Kobe University researchers have successfully engineered Escherichia coli bacteria to produce orsellinic acid, a core compound used in pharmaceuticals with anticancer, anti-HIV, antidiabetic, and anti-inflammatory properties. The breakthrough, published in the journal Metabolic Engineering, represents a 40-fold increase in production compared to previous microbial attempts and marks the first successful synthesis of the compound within E. Coli.
Plants, particularly species of Rhododendron, naturally produce orsellinic acid-derived meroterpenoids. However, sourcing these compounds directly from plants is often unreliable and expensive, hindering pharmacological research and potential drug development. Previous efforts to produce orsellinic acid through microbial fermentation yielded insufficient quantities for practical application.
The Kobe University team, led by bioengineer HASUNUMA Tomohisa and doctoral student TOMITA Itsuki, employed a “rational design strategy” to overcome these limitations. This involved introducing specific genes from plants, fungi, and bacteria into E. Coli, combined with detailed analysis of the bacteria’s metabolism and optimization of growth conditions. “It is a significant achievement that we recreated a complex eukaryotic biosynthetic pathway in the bacterium E. Coli, something that was previously thought difficult,” said Tomita.

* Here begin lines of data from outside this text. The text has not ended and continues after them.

/-- Edges of the sensors (R196, R197, R211), on a feedback page in service. Two equal samples of the encoder's channels are taken: one quadrature step
moves the count by one, against `DIRINV` where it is set, and a change of both channels latches ENCERR; unequal samples change nothing. A stable valid
Hall code is stored, its lines inverted by `HALLPOL`; an invalid one that stays for two PWM periods, and that the lines still show, latches HALLINV.
In RUN the first index edge stores its count as the reference. Checks of the feedback (R198, R199, R212 to R214, R219). An SSI frame whose check value
agrees is taken, decoded from Gray code where `GRAY` is set; one that does not agree, or whose line reads low at the end, is missing, counted and
reported; too many missing words latch; a failed cross-check and a slip are latched and reported; a page whose sensors and link are ready leaves
STARTING for RUN with a valid position unless one of these two is latched. -/
def Obligations.FeedbackEvents : Prop :=
  (∀ (s : State) (a : AxisNo) (n : LeafNo) (q : BitVec 2) (lines : BitVec 3) (ns : Nat), s.dev.alive = true →
    (posOn s.dev a.val = true → encFitted s.dev a.val = true → (s.dev.ps a.val).ab < 4 →
      (∃ t, exec (.encoderEdge a ⟨q, q⟩) s = .next t ∧ t.mem = s.mem ∧ (t.dev.ps a.val).ab = q.toNat ∧
        (quadStep (s.dev.ps a.val).ab q.toNat = some 1 → t.dev.act = s.dev.act ∧ (t.dev.ps a.val).ext = ext48 ((s.dev.ps a.val).ext + (if s.dev.on (pgPOS a.val) POS.POS_CFG.DIRINV then -1 else 1))) ∧
        (quadStep (s.dev.ps a.val).ab q.toNat = some (-1) → t.dev.act = s.dev.act ∧ (t.dev.ps a.val).ext = ext48 ((s.dev.ps a.val).ext - (if s.dev.on (pgPOS a.val) POS.POS_CFG.DIRINV then -1 else 1))) ∧
        (quadStep (s.dev.ps a.val).ab q.toNat = none → (t.dev.ps a.val).ext = (s.dev.ps a.val).ext ∧
          t.dev.raised (pgPOS a.val) Ev.POS.ENCERR = true ∧ bit (t.dev.ps a.val).latch 2 = true)) ∧
      (∃ t, exec (.encoderEdge a ⟨q, ~~~q⟩) s = .next t ∧ t.dev.ps a.val = s.dev.ps a.val ∧ t.dev.act = s.dev.act ∧ t.mem = s.mem) ∧
      (s.dev.on (pgPOS a.val) POS.POS_CFG.ZEN = true → (s.dev.ps a.val).idx = none → (s.dev.ps a.val).z = false → s.dev.pgState (pgPOS a.val) = 2 →
        ∃ t, exec (.indexEdge ⟨a, true, true⟩) s = .next t ∧ (t.dev.ps a.val).idx = some (((s.dev.ps a.val).ext % max 1 (s.dev.get (pgPOS a.val) POS.CPR.CPR)).toNat) ∧
          (t.dev.ps a.val).z = true ∧ t.mem = s.mem)) ∧
    (posOn s.dev n.val = true → (s.dev.di (dieOf n.val)).lost = 0 →
      (s.dev.get (pgPOS n.val) POS.HALL.HALLFLT ≤ ns → (s.dev.ps n.val).hraw % 8 ≠ lines.toNat → (lines.toNat ^^^ s.dev.get (pgPOS n.val) POS.POS_CFG.HALLPOL) % 8 ≠ (s.dev.ps n.val).code →
        ∃ t, exec (.hallEdge n ⟨lines, ns, ns, ns⟩) s = .next t ∧ (t.dev.ps n.val).code = (lines.toNat ^^^ s.dev.get (pgPOS n.val) POS.POS_CFG.HALLPOL) % 8 ∧ t.mem = s.mem) ∧
      ((lines.toNat ^^^ s.dev.get (pgPOS n.val) POS.POS_CFG.HALLPOL) % 8 ≠ (s.dev.ps n.val).code → exec (.hallInvalid n lines) s = .next s) ∧
      ((lines.toNat ^^^ s.dev.get (pgPOS n.val) POS.POS_CFG.HALLPOL) % 8 = (s.dev.ps n.val).code → (s.dev.ps n.val).code = 0 ∨ (s.dev.ps n.val).code = 7 →
        (s.dev.ps n.val).invRep = false → (s.dev.ps n.val).codeT + 16000 ≤ s.dev.tim.mot → ∃ t, exec (.hallInvalid n lines) s = .next t ∧ t.dev.raised (pgPOS n.val) Ev.POS.HALLINV = true ∧ bit (t.dev.ps n.val).latch 0 = true ∧ t.mem = s.mem))) ∧
  (∀ (s : State) (n : LeafNo) (a : AxisNo) (x : BitVec 41), s.dev.alive = true →
    (posOn s.dev n.val = true → (s.dev.ps n.val).ssiOn = true → ssiFrameNs s.dev n.val ≤ 7000 →
      let len := crcLen (s.dev.get (pgPOS n.val) POS.SSI_CFG.CRCSEL)
      let w := s.dev.get (pgPOS n.val) POS.SSI_CFG.DBITS
      let raw := x.toNat / 2 ^ len % 2 ^ w
      let crc := if s.dev.on (pgPOS n.val) POS.SSI_CFG.CRCINV then 2 ^ len - 1 - x.toNat % 2 ^ len else x.toNat % 2 ^ len
      (s.dev.get (pgPOS n.val) POS.SSI_CFG.ERREN = 0 → (s.dev.ps n.val).ssi = none → ssiCrc (s.dev.get (pgPOS n.val) POS.SSI_CFG.CRCSEL) raw w = crc →
        ∃ t, exec (.ssiTransferEnd n ⟨true, x⟩) s = .next t ∧ (t.dev.ps n.val).miss = 0 ∧ (t.dev.ps n.val).ssiGot = true ∧
          (t.dev.ps n.val).ssi = some (if s.dev.on (pgPOS n.val) POS.SSI_CFG.GRAY then grayToBin raw w else raw) ∧ t.mem = s.mem) ∧
      (s.dev.get (pgPOS n.val) POS.SSI_CFG.ERREN = 0 → ssiCrc (s.dev.get (pgPOS n.val) POS.SSI_CFG.CRCSEL) raw w ≠ crc →
        ∃ t, exec (.ssiTransferEnd n ⟨true, x⟩) s = .next t ∧ (t.dev.ps n.val).miss = (s.dev.ps n.val).miss + 1 ∧ (t.dev.ps n.val).ssi = (s.dev.ps n.val).ssi ∧
          t.dev.raised (pgPOS n.val) Ev.POS.SSICRC = true ∧ t.mem = s.mem) ∧
      (∃ t, exec (.ssiTransferEnd n ⟨false, x⟩) s = .next t ∧ (t.dev.ps n.val).miss = (s.dev.ps n.val).miss + 1 ∧
        t.dev.raised (pgPOS n.val) Ev.POS.SSITO = true ∧ (s.dev.queueRoom = true → Cz.POS.SSITO.cls ≠ 0 →
          t.dev.entryOf (pgPOS n.val) Cz.POS.SSITO 0xFF = true) ∧ t.mem = s.mem)) ∧
    (posOn s.dev n.val = true →
      (s.dev.get (pgPOS n.val) POS.XCHK.SSIMISS < (s.dev.ps n.val).miss →
        ∃ t, exec (.ssiFault n) s = .next t ∧ bit (t.dev.ps n.val).latch 4 = true ∧ t.dev.act = s.dev.act ∧ t.mem = s.mem) ∧
      (s.dev.get (pgPOS n.val) POS.XCHK.XN ≤ (s.dev.ps n.val).xchkN →
        ∃ t, exec (.xchk n) s = .next t ∧ (t.dev.ps n.val).xchk = true ∧ (t.dev.ps n.val).xchkN = 0 ∧
          t.dev.raised (pgPOS n.val) Ev.POS.XCHK = true ∧ t.mem = s.mem) ∧
      (4 ≤ (s.dev.ps n.val).slipN →
        ∃ t, exec (.slip n) s = .next t ∧ (t.dev.ps n.val).slip = true ∧ t.dev.raised (pgPOS n.val) Ev.POS.SLIP = true ∧ t.mem = s.mem)) ∧
    (s.dev.hasAxis a.val = true → s.dev.pgState (pgPOS a.val) = 1 → (s.dev.di (dieOf a.val)).alive = true →
      (s.dev.di (dieOf a.val)).standalone = false → (s.dev.di (dieOf a.val)).lost = 0 →
      (a.val < 8 → 8 ≤ (s.dev.ps a.val).codeOk) → (a.val < 8 → s.dev.get (pgPOS a.val) POS.POS_CFG.PSRC = 2 → 2 ≤ (s.dev.ps a.val).ssiRun) →
      ∃ t, exec (.posStartingDone a) s = .next t ∧ t.dev.pgState (pgPOS a.val) = 2 ∧ (t.dev.fbk a.val).valid = (!(s.dev.ps a.val).xchk && !(s.dev.ps a.val).slip) ∧
        (t.dev.fbk a.val).v = 0 ∧ t.mem = s.mem))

The researchers achieved a production level of 202 milligrams of orsellinic acid per liter of bacterial culture. This success paves the way for industrial-scale production of the compound, addressing a critical bottleneck in natural product research. According to Tomita, supply issues often prevent promising compounds from advancing through evaluation and applied research. “I began to perceive this is less an issue with individual compounds and more a structural challenge facing natural products research as a whole,” he stated.
Building on their success with orsellinic acid, the team further engineered the bacteria to produce grifolic acid, a pharmacologically relevant compound known for its anticancer and analgesic properties. While successful, the production yield of grifolic acid remains a focus for further optimization, with the researchers already identifying potential areas for improvement.
Hasunuma emphasized the broader implications of this research. “In the short term, the platform established in this study can be immediately applied to the production and evaluation of related compounds and their derivatives. However, the rational design strategy employed here serves as a foundational technology for the production of various complex compounds using E. Coli.”
The research was supported by funding from the Japan Society for the Promotion of Science (Program for Forming Japan’s Peak Research Universities (J-PEAKS)) and the Japan Science and Technology Agency. Collaboration with researchers from the University of Minho and the RIKEN Center for Sustainable Resource Science also contributed to the project.